Work order » Lines from the start of the data through the line containing "(s.life = .operational → (byteSeen s.cfg 0x04).getLsbD 1 = false" must be given again exactly. Leave the others out.

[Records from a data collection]

Content starts

/-- 41_bar_logic.md R162, BAR_DECODE_MEM whole: refused without an operational instance; else NotMapped while Command
bit 1 is 0 or BAR5 is not Based; else exactly the 1024 addresses of BAR5's window are mapped, to BAR5 with the offset
into it, whatever the I/O BARs hold. Nothing but the result changes. -/
def Obligations.MemoryDecodeSeesOnlyTheAhciWindow : Prop :=
  ∀ (s : State) (addr : Dword),
    (s.life ≠ .operational → exec (.barDecodeMem addr) s = .next { s with result := some (.refused .notOperational) }) ∧
    (s.life = .operational → (byteSeen s.cfg 0x04).getLsbD 1 = false →
      exec (.barDecodeMem addr) s = .next { s with result := some .notMapped }) ∧
    (s.life = .operational → s.barState[5] ≠ .based →
      exec (.barDecodeMem addr) s = .next { s with result := some .notMapped }) ∧
    (s.life = .operational → (byteSeen s.cfg 0x04).getLsbD 1 = true → s.barState[5] = .based →
      ∀ base : Dword, base =
        (byteSeen s.cfg 0x2B ++ byteSeen s.cfg 0x2A ++ byteSeen s.cfg 0x29 ++ byteSeen s.cfg 0x28) &&& 0xFFFFFC00 →
        exec (.barDecodeMem addr) s = .next { s with
          result := some (if base.toNat ≤ addr.toNat ∧ addr.toNat < base.toNat + 1024 then .mapped 5 (addr - base)
            else .notMapped) })

/-- Of several windows that hold an address the lowest index answers. This is the spec's own decision D15
(41_bar_logic.md R161, R164, which asks that no claim about the real block rest on it; log 11). -/
def Obligations.OverlapGoesToTheLowestIndex : Prop :=
  ∀ (s : State) (sp : Space) (addr : Dword) (i : Fin 6), s.life = .operational →
    (byteSeen s.cfg 0x04).getLsbD (if sp = .io then 0 else 1) = true → InWindow s sp addr i →
    (∀ j < i, ¬ InWindow s sp addr j) →
    exec (decodeOp sp addr) s = .next { s with result := some (.mapped i (addr - barBase layout s.cfg i)) }

/-- 70_reset_and_hazards.md R232 (its last sentence derived): CONSTRUCT leaves every BAR Unsized and both decode enables
0, and every decode query then answers NotMapped. -/
def Obligations.NothingIsMappedAfterConstruct : Prop :=
  ∀ s t : State, s.life = .absent → exec .construct s = .next t →
    (∀ i : Fin 6, t.barState[i] = .unsized) ∧ (byteSeen t.cfg 0x04).getLsbD 0 = false ∧
      (byteSeen t.cfg 0x04).getLsbD 1 = false ∧
      ∀ (sp : Space) (addr : Dword), exec (decodeOp sp addr) t = .next { t with result := some .notMapped }

/-- 41_bar_logic.md R157 (decisions D14, D15): the base of a Based BAR is its register under the mask, a multiple of the
size and at most 2^32 - 2 * size, so that its window does not wrap (20_memory.md R81); a BAR that is not Based has no
window. -/
def Obligations.WindowsAreAlignedAndDoNotWrap : Prop :=
  ∀ (s : State) (i : Fin 6), s.Inv layout → s.life = .operational →
    (s.barState[i] = .based →
      barBase layout s.cfg i = memRead32 layout s.cfg (layout.bar i).offset &&& layout.wmask32 i ∧
      (layout.bar i).size ∣ (barBase layout s.cfg i).toNat ∧
      (barBase layout s.cfg i).toNat + 2 * (layout.bar i).size ≤ 2 ^ 32) ∧
    (s.barState[i] ≠ .based →
      ∀ (sp : Space) (addr k : Dword), exec (decodeOp sp addr) s ≠ .next { s with result := some (.mapped i k) })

Content ends

Written reply »
/-- 41_bar_logic.md R162, BAR_DECODE_MEM whole: refused without an operational instance; else NotMapped while Command
bit 1 is 0 or BAR5 is not Based; else exactly the 1024 addresses of BAR5's window are mapped, to BAR5 with the offset
into it, whatever the I/O BARs hold. Nothing but the result changes. -/
def Obligations.MemoryDecodeSeesOnlyTheAhciWindow : Prop :=
  ∀ (s : State) (addr : Dword),
    (s.life ≠ .operational → exec (.barDecodeMem addr) s = .next { s with result := some (.refused .notOperational) }) ∧
    (s.life = .operational → (byteSeen s.cfg 0x04).getLsbD 1 = false →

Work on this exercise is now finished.